The only thing left was burial at sea. Bodies – Cheese: same thing, sort of. Quietly lowering our coveted cheese over the side of the balcony, sheathed in white, we would let it slip quietly into the water and sink to the bottom of the Rhone River. You see it in the movies all the time, with bodies, that is. So that’s what we did.

The mistake we made was this…

We had already tied it up in a plastic bag to cut down the smell before we’d decided on the more traditional, if not outmoded, sea burial idea. We’d twisted the bag around tying a knot near the middle thinking of that beloved cheese as garbage now. Garbage sitting in the bottom of a white plastic bag from which I’d not extruded all the residual air. It was still dark, so tying a second knot close to the top, I hung myself over the side as far as I could safely manage so it wouldn’t splash when it landed in the water. But we weren’t connecting the dots well. We didn’t think “plastic bag” and how one tied the way this one was would behave when lowered into the water.
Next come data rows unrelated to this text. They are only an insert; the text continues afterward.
-- ==== Sys2Proof/Laws/State.lean ====
section
/-!
SUPPORT. The basic updates of a state, field by field: what each writes, and that it leaves every other field; and reading back what
an update wrote.
-/

namespace Sys2Proof.Machine

open Sys2Proof

/-! ## setReg -/

@[simp] theorem State.setReg_variant (s : State) (a : Nat) (w : Word) : (s.setReg a w).variant = s.variant := rfl
@[simp] theorem State.setReg_pending (s : State) (a : Nat) (w : Word) : (s.setReg a w).pending = s.pending := rfl
@[simp] theorem State.setReg_beat (s : State) (a : Nat) (w : Word) : (s.setReg a w).beat = s.beat := rfl
@[simp] theorem State.setReg_lagging (s : State) (a : Nat) (w : Word) : (s.setReg a w).lagging = s.lagging := rfl
@[simp] theorem State.setReg_freeCtr (s : State) (a : Nat) (w : Word) : (s.setReg a w).freeCtr = s.freeCtr := rfl
@[simp] theorem State.setReg_regs (s : State) (a : Nat) (w : Word) : (s.setReg a w).regs = smSet s.regs a w := rfl
@[simp] theorem State.setReg_tileMem (s : State) (a : Nat) (w : Word) : (s.setReg a w).tileMem = s.tileMem := rfl
@[simp] theorem State.setReg_devMem (s : State) (a : Nat) (w : Word) : (s.setReg a w).devMem = s.devMem := rfl
@[simp] theorem State.setReg_hostMem (s : State) (a : Nat) (w : Word) : (s.setReg a w).hostMem = s.hostMem := rfl
@[simp] theorem State.setReg_wordErr (s : State) (a : Nat) (w : Word) : (s.setReg a w).wordErr = s.wordErr := rfl
@[simp] theorem State.setReg_cwErr (s : State) (a : Nat) (w : Word) : (s.setReg a w).cwErr = s.cwErr := rfl
@[simp] theorem State.setReg_tiles (s : State) (a : Nat) (w : Word) : (s.setReg a w).tiles = s.tiles := rfl
@[simp] theorem State.setReg_routers (s : State) (a : Nat) (w : Word) : (s.setReg a w).routers = s.routers := rfl
@[simp] theorem State.setReg_clusters (s : State) (a : Nat) (w : Word) : (s.setReg a w).clusters = s.clusters := rfl
@[simp] theorem State.setReg_segs (s : State) (a : Nat) (w : Word) : (s.setReg a w).segs = s.segs := rfl
@[simp] theorem State.setReg_replays (s : State) (a : Nat) (w : Word) : (s.setReg a w).replays = s.replays := rfl
@[simp] theorem State.setReg_ports (s : State) (a : Nat) (w : Word) : (s.setReg a w).ports = s.ports := rfl
@[simp] theorem State.setReg_intakeQ (s : State) (a : Nat) (w : Word) : (s.setReg a w).intakeQ = s.intakeQ := rfl
@[simp] theorem State.setReg_termPart (s : State) (a : Nat) (w : Word) : (s.setReg a w).termPart = s.termPart := rfl
@[simp] theorem State.setReg_fenceMap (s : State) (a : Nat) (w : Word) : (s.setReg a w).fenceMap = s.fenceMap := rfl
@[simp] theorem State.setReg_power (s : State) (a : Nat) (w : Word) : (s.setReg a w).power = s.power := rfl
@[simp] theorem State.setReg_points (s : State) (a : Nat) (w : Word) : (s.setReg a w).points = s.points := rfl
@[simp] theorem State.setReg_unlocked (s : State) (a : Nat) (w : Word) : (s.setReg a w).unlocked = s.unlocked := rfl
@[simp] theorem State.setReg_vaults (s : State) (a : Nat) (w : Word) : (s.setReg a w).vaults = s.vaults := rfl
@[simp] theorem State.setReg_skillets (s : State) (a : Nat) (w : Word) : (s.setReg a w).skillets = s.skillets := rfl
@[simp] theorem State.setReg_lp (s : State) (a : Nat) (w : Word) : (s.setReg a w).lp = s.lp := rfl
@[simp] theorem State.setReg_ladles (s : State) (a : Nat) (w : Word) : (s.setReg a w).ladles = s.ladles := rfl
@[simp] theorem State.setReg_lpWrites (s : State) (a : Nat) (w : Word) : (s.setReg a w).lpWrites = s.lpWrites := rfl
@[simp] theorem State.setReg_lpReqs (s : State) (a : Nat) (w : Word) : (s.setReg a w).lpReqs = s.lpReqs := rfl
@[simp] theorem State.setReg_bfPulses (s : State) (a : Nat) (w : Word) : (s.setReg a w).bfPulses = s.bfPulses := rfl
@[simp] theorem State.setReg_events (s : State) (a : Nat) (w : Word) : (s.setReg a w).events = s.events := rfl
@[simp] theorem State.setReg_evLost (s : State) (a : Nat) (w : Word) : (s.setReg a w).evLost = s.evLost := rfl
@[simp] theorem State.setReg_alarmMap (s : State) (a : Nat) (w : Word) : (s.setReg a w).alarmMap = s.alarmMap := rfl
@[simp] theorem State.setReg_hltWarned (s : State) (a : Nat) (w : Word) : (s.setReg a w).hltWarned = s.hltWarned := rfl
@[simp] theorem State.setReg_hltAlerted (s : State) (a : Nat) (w : Word) : (s.setReg a w).hltAlerted = s.hltAlerted := rfl
@[simp] theorem State.setReg_host (s : State) (a : Nat) (w : Word) : (s.setReg a w).host = s.host := rfl
@[simp] theorem State.setReg_tm (s : State) (a : Nat) (w : Word) : (s.setReg a w).tm = s.tm := rfl
@[simp] theorem State.setReg_regions (s : State) (a : Nat) (w : Word) : (s.setReg a w).regions = s.regions := rfl
@[simp] theorem State.setReg_nports (s : State) (a : Nat) (w : Word) : (s.setReg a w).nports = s.nports := rfl
@[simp] theorem State.setReg_fleet (s : State) (a : Nat) (w : Word) : (s.setReg a w).fleet = s.fleet := rfl
@[simp] theorem State.setReg_srv (s : State) (a : Nat) (w : Word) : (s.setReg a w).srv = s.srv := rfl
@[simp] theorem State.setReg_wgt (s : State) (a : Nat) (w : Word) : (s.setReg a w).wgt = s.wgt := rfl
@[simp] theorem State.setReg_boot (s : State) (a : Nat) (w : Word) : (s.setReg a w).boot = s.boot := rfl
@[simp] theorem State.setReg_flash (s : State) (a : Nat) (w : Word) : (s.setReg a w).flash = s.flash := rfl
@[simp] theorem State.setReg_module (s : State) (a : Nat) (w : Word) : (s.setReg a w).module = s.module := rfl
@[simp] theorem State.setReg_acc (s : State) (a : Nat) (w : Word) : (s.setReg a w).acc = s.acc := rfl
@[simp] theorem State.setReg_evForward (s : State) (a : Nat) (w : Word) : (s.setReg a w).evForward = s.evForward := rfl
@[simp] theorem State.setReg_outbox (s : State) (a : Nat) (w : Word) : (s.setReg a w).outbox = s.outbox := rfl

/-! ## setTile -/

@[simp] theorem State.setTile_variant (s : State) (t : Nat) (x : TileState) : (s.setTile t x).variant = s.variant := rfl
@[simp] theorem State.setTile_pending (s : State) (t : Nat) (x : TileState) : (s.setTile t x).pending = s.pending := rfl
@[simp] theorem State.setTile_beat (s : State) (t : Nat) (x : TileState) : (s.setTile t x).beat = s.beat := rfl
@[simp] theorem State.setTile_lagging (s : State) (t : Nat) (x : TileState) : (s.setTile t x).lagging = s.lagging := rfl
@[simp] theorem State.setTile_freeCtr (s : State) (t : Nat) (x : TileState) : (s.setTile t x).freeCtr = s.freeCtr := rfl
@[simp] theorem State.setTile_regs (s : State) (t : Nat) (x : TileState) : (s.setTile t x).regs = s.regs := rfl
@[simp] theorem State.setTile_tileMem (s : State) (t : Nat) (x : TileState) : (s.setTile t x).tileMem = s.tileMem := rfl
@[simp] theorem State.setTile_devMem (s : State) (t : Nat) (x : TileState) : (s.setTile t x).devMem = s.devMem := rfl
@[simp] theorem State.setTile_hostMem (s : State) (t : Nat) (x : TileState) : (s.setTile t x).hostMem = s.hostMem := rfl
@[simp] theorem State.setTile_wordErr (s : State) (t : Nat) (x : TileState) : (s.setTile t x).wordErr = s.wordErr := rfl
@[simp] theorem State.setTile_cwErr (s : State) (t : Nat) (x : TileState) : (s.setTile t x).cwErr = s.cwErr := rfl
@[simp] theorem State.setTile_tiles (s : State) (t : Nat) (x : TileState) : (s.setTile t x).tiles = smSet s.tiles t x := rfl
@[simp] theorem State.setTile_routers (s : State) (t : Nat) (x : TileState) : (s.setTile t x).routers = s.routers := rfl
@[simp] theorem State.setTile_clusters (s : State) (t : Nat) (x : TileState) : (s.setTile t x).clusters = s.clusters := rfl
@[simp] theorem State.setTile_segs (s : State) (t : Nat) (x : TileState) : (s.setTile t x).segs = s.segs := rfl
@[simp] theorem State.setTile_replays (s : State) (t : Nat) (x : TileState) : (s.setTile t x).replays = s.replays := rfl
@[simp] theorem State.setTile_ports (s : State) (t : Nat) (x : TileState) : (s.setTile t x).ports = s.ports := rfl
@[simp] theorem State.setTile_intakeQ (s : State) (t : Nat) (x : TileState) : (s.setTile t x).intakeQ = s.intakeQ := rfl
@[simp] theorem State.setTile_termPart (s : State) (t : Nat) (x : TileState) : (s.setTile t x).termPart = s.termPart := rfl
@[simp] theorem State.setTile_fenceMap (s : State) (t : Nat) (x : TileState) : (s.setTile t x).fenceMap = s.fenceMap := rfl
@[simp] theorem State.setTile_power (s : State) (t : Nat) (x : TileState) : (s.setTile t x).power = s.power := rfl
@[simp] theorem State.setTile_points (s : State) (t : Nat) (x : TileState) : (s.setTile t x).points = s.points := rfl
@[simp] theorem State.setTile_unlocked (s : State) (t : Nat) (x : TileState) : (s.setTile t x).unlocked = s.unlocked := rfl
@[simp] theorem State.setTile_vaults (s : State) (t : Nat) (x : TileState) : (s.setTile t x).vaults = s.vaults := rfl
@[simp] theorem State.setTile_skillets (s : State) (t : Nat) (x : TileState) : (s.setTile t x).skillets = s.skillets := rfl
@[simp] theorem State.setTile_lp (s : State) (t : Nat) (x : TileState) : (s.setTile t x).lp = s.lp := rfl
@[simp] theorem State.setTile_ladles (s : State) (t : Nat) (x : TileState) : (s.setTile t x).ladles = s.ladles := rfl
@[simp] theorem State.setTile_lpWrites (s : State) (t : Nat) (x : TileState) : (s.setTile t x).lpWrites = s.lpWrites := rfl
@[simp] theorem State.setTile_lpReqs (s : State) (t : Nat) (x : TileState) : (s.setTile t x).lpReqs = s.lpReqs := rfl
@[simp] theorem State.setTile_bfPulses (s : State) (t : Nat) (x : TileState) : (s.setTile t x).bfPulses = s.bfPulses := rfl
@[simp] theorem State.setTile_events (s : State) (t : Nat) (x : TileState) : (s.setTile t x).events = s.events := rfl
@[simp] theorem State.setTile_evLost (s : State) (t : Nat) (x : TileState) : (s.setTile t x).evLost = s.evLost := rfl
@[simp] theorem State.setTile_alarmMap (s : State) (t : Nat) (x : TileState) : (s.setTile t x).alarmMap = s.alarmMap := rfl
@[simp] theorem State.setTile_hltWarned (s : State) (t : Nat) (x : TileState) : (s.setTile t x).hltWarned = s.hltWarned := rfl
@[simp] theorem State.setTile_hltAlerted (s : State) (t : Nat) (x : TileState) : (s.setTile t x).hltAlerted = s.hltAlerted := rfl
@[simp] theorem State.setTile_host (s : State) (t : Nat) (x : TileState) : (s.setTile t x).host = s.host := rfl
@[simp] theorem State.setTile_tm (s : State) (t : Nat) (x : TileState) : (s.setTile t x).tm = s.tm := rfl
@[simp] theorem State.setTile_regions (s : State) (t : Nat) (x : TileState) : (s.setTile t x).regions = s.regions := rfl
@[simp] theorem State.setTile_nports (s : State) (t : Nat) (x : TileState) : (s.setTile t x).nports = s.nports := rfl
@[simp] theorem State.setTile_fleet (s : State) (t : Nat) (x : TileState) : (s.setTile t x).fleet = s.fleet := rfl
@[simp] theorem State.setTile_srv (s : State) (t : Nat) (x : TileState) : (s.setTile t x).srv = s.srv := rfl
@[simp] theorem State.setTile_wgt (s : State) (t : Nat) (x : TileState) : (s.setTile t x).wgt = s.wgt := rfl
@[simp] theorem State.setTile_boot (s : State) (t : Nat) (x : TileState) : (s.setTile t x).boot = s.boot := rfl
@[simp] theorem State.setTile_flash (s : State) (t : Nat) (x : TileState) : (s.setTile t x).flash = s.flash := rfl
@[simp] theorem State.setTile_module (s : State) (t : Nat) (x : TileState) : (s.setTile t x).module = s.module := rfl
@[simp] theorem State.setTile_acc (s : State) (t : Nat) (x : TileState) : (s.setTile t x).acc = s.acc := rfl
@[simp] theorem State.setTile_evForward (s : State) (t : Nat) (x : TileState) : (s.setTile t x).evForward = s.evForward := rfl
@[simp] theorem State.setTile_outbox (s : State) (t : Nat) (x : TileState) : (s.setTile t x).outbox = s.outbox := rfl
It would float – as our own Reblochon did, adopting the statuesque pose of a swan moving just off the side of the ship on its way toward the Mediterranean Sea, its head held high and proud.

It failed to sink like I thought it would. In my haste to get it into the water unseen before dawn broke, I neglected to poke a hole or two in the plastic so it could fill with water. Instead of sinking, it sailed away silently like a symbolic lantern in the Japanese Lantern Festival guiding the souls of the dead to their homes and then back to their resting places – the floating paper lanterns creating a vision of peacefulness and harmony as they commemorate the dead.

It was a beacon unto itself.

Our ceremony for the dead Reblochon, cast as a singular, lost, plastic swan, was heading out in search of its family, too. A silent swan, set adrift alone on the high seas – the Rhone River substituting for the ocean. I doubt it knew the difference. No fanfare for a legendary cheese well-made. No salute to the Savoy. Bill noted: “We sent her off into the sunset (or rather, sunrise) masquerading as a swan.”

When we got home, I saw a brief article on the internet about the “10 Foods You Should Never Eat Overseas.” Guess what was on it.

According to the FDA, drinking unpasteurized milk or eating unpasteurized dairy products like cheese or ice cream is 150 times more likely to cause a food-borne illness than pasteurized dairy products, it said. Pasteurization (or irradiation, in some countries) kills a myriad of nasty little suckers like salmonella, E. coli, listeria, and other harmful bacteria that can be found in raw milk.

Though it was difficult to part with knowing I wouldn’t be having any for a long time to come, it was probably a good thing we didn’t try to eat it. On reflection, Laura would surely have agreed…maybe.